> **YOUR OBJECTIVE**: The expected output is exactly the lines below, starting at the line with "if s.axBeyond n q then (s.axTake n h).axLimitFault" and ending at the line with "if st = Ax.moving then", both included; no other line belongs in it.

[Collected data]
++++
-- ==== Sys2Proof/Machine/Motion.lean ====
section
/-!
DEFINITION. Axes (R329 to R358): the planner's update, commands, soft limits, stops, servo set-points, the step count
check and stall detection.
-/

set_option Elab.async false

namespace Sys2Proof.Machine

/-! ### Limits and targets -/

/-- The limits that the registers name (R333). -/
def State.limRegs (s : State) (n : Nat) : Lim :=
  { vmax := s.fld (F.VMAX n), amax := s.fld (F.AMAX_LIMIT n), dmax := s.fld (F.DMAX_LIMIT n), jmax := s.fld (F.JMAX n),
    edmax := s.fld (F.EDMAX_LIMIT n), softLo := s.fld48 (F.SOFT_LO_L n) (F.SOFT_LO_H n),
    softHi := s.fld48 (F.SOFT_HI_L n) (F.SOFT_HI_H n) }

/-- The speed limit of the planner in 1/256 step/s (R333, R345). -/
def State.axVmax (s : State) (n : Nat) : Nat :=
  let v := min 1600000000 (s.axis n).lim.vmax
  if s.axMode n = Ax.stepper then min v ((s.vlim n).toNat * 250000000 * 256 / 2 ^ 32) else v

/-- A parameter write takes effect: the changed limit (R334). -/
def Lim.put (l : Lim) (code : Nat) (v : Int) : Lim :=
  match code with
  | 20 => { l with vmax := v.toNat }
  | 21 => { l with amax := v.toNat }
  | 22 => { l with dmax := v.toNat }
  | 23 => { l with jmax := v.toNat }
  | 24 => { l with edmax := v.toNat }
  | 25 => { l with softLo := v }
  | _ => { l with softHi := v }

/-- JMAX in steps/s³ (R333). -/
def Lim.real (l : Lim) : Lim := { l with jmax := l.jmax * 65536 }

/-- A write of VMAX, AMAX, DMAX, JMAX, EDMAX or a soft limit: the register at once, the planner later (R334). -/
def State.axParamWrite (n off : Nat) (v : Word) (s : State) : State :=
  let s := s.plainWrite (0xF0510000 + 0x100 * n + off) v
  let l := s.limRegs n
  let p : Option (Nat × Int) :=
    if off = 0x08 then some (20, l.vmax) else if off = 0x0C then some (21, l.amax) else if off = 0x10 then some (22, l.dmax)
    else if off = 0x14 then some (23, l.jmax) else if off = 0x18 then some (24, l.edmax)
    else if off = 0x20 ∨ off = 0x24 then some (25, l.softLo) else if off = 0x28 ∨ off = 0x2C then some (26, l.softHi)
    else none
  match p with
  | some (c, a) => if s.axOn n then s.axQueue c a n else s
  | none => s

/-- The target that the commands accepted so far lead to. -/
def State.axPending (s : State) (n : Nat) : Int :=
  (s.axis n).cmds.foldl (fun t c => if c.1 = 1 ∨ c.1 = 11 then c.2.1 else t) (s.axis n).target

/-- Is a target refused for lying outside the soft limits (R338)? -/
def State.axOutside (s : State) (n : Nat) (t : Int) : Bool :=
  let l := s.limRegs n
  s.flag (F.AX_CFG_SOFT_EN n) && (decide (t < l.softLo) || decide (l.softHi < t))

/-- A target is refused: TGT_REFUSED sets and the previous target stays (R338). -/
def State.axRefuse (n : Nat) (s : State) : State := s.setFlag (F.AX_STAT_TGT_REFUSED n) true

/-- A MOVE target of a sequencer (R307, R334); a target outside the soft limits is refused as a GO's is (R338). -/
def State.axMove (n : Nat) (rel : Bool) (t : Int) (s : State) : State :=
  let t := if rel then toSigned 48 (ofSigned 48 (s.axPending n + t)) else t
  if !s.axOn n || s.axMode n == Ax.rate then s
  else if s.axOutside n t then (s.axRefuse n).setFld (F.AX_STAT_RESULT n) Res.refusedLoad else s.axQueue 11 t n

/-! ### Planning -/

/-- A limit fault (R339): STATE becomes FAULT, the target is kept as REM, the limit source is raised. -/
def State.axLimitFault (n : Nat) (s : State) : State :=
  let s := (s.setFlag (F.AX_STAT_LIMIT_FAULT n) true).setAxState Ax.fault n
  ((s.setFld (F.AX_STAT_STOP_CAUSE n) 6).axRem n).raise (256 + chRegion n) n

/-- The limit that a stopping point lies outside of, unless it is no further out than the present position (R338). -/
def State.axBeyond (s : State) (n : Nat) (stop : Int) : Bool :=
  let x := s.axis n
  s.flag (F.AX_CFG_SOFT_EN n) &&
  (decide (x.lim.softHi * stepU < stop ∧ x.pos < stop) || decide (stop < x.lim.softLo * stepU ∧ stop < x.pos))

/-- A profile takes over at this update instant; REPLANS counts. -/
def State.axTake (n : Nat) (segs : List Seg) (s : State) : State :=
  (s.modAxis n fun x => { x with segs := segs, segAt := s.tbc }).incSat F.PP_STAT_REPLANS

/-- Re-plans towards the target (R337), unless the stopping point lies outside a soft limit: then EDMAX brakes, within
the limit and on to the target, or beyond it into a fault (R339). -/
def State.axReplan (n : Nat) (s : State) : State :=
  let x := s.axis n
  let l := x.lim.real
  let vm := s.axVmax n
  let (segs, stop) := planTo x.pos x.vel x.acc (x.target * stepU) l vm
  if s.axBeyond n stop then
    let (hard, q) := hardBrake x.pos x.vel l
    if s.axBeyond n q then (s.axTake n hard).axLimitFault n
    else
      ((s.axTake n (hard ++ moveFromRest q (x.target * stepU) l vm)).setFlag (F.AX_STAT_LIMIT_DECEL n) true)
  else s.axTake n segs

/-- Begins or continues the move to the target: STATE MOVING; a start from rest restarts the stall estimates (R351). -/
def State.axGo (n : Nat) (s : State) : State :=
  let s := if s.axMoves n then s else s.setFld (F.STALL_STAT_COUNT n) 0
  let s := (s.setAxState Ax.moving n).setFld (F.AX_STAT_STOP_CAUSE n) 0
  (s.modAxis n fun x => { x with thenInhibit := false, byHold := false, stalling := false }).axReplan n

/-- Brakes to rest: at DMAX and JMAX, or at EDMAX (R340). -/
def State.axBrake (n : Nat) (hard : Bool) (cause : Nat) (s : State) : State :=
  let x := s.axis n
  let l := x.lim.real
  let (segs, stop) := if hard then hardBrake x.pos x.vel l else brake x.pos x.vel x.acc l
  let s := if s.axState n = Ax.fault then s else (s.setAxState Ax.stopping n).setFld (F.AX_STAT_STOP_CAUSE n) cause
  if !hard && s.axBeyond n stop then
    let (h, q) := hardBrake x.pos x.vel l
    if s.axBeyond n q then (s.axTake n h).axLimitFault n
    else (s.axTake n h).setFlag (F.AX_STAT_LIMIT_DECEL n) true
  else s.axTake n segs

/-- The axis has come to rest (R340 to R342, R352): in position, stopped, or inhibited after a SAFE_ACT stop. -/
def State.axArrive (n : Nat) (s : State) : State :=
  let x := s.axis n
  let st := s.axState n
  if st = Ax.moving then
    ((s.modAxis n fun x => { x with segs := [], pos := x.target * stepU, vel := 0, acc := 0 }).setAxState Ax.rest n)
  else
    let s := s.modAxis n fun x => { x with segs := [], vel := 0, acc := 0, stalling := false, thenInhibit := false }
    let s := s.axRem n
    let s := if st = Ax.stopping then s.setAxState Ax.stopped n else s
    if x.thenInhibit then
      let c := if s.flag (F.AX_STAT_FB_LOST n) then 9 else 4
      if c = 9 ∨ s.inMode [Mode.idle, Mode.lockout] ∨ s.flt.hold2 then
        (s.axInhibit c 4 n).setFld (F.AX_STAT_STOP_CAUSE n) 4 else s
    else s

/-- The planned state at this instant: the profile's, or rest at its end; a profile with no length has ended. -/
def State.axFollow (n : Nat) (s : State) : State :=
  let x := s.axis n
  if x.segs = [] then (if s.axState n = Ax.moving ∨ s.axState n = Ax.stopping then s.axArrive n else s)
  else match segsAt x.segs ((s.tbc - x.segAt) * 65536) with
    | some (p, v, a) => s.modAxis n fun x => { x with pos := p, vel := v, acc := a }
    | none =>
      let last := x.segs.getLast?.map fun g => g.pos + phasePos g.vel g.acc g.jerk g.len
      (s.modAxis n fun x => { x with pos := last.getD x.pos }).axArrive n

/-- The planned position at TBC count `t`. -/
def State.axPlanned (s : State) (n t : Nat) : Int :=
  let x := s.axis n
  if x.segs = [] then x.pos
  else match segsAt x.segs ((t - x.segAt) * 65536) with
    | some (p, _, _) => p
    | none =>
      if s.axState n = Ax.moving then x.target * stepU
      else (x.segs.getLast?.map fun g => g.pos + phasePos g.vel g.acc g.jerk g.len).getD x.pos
++++
> **EXERCISE RESPONSE**:
    if s.axBeyond n q then (s.axTake n h).axLimitFault n
    else (s.axTake n h).setFlag (F.AX_STAT_LIMIT_DECEL n) true
  else s.axTake n segs

/-- The axis has come to rest (R340 to R342, R352): in position, stopped, or inhibited after a SAFE_ACT stop. -/
def State.axArrive (n : Nat) (s : State) : State :=
  let x := s.axis n
  let st := s.axState n
  if st = Ax.moving then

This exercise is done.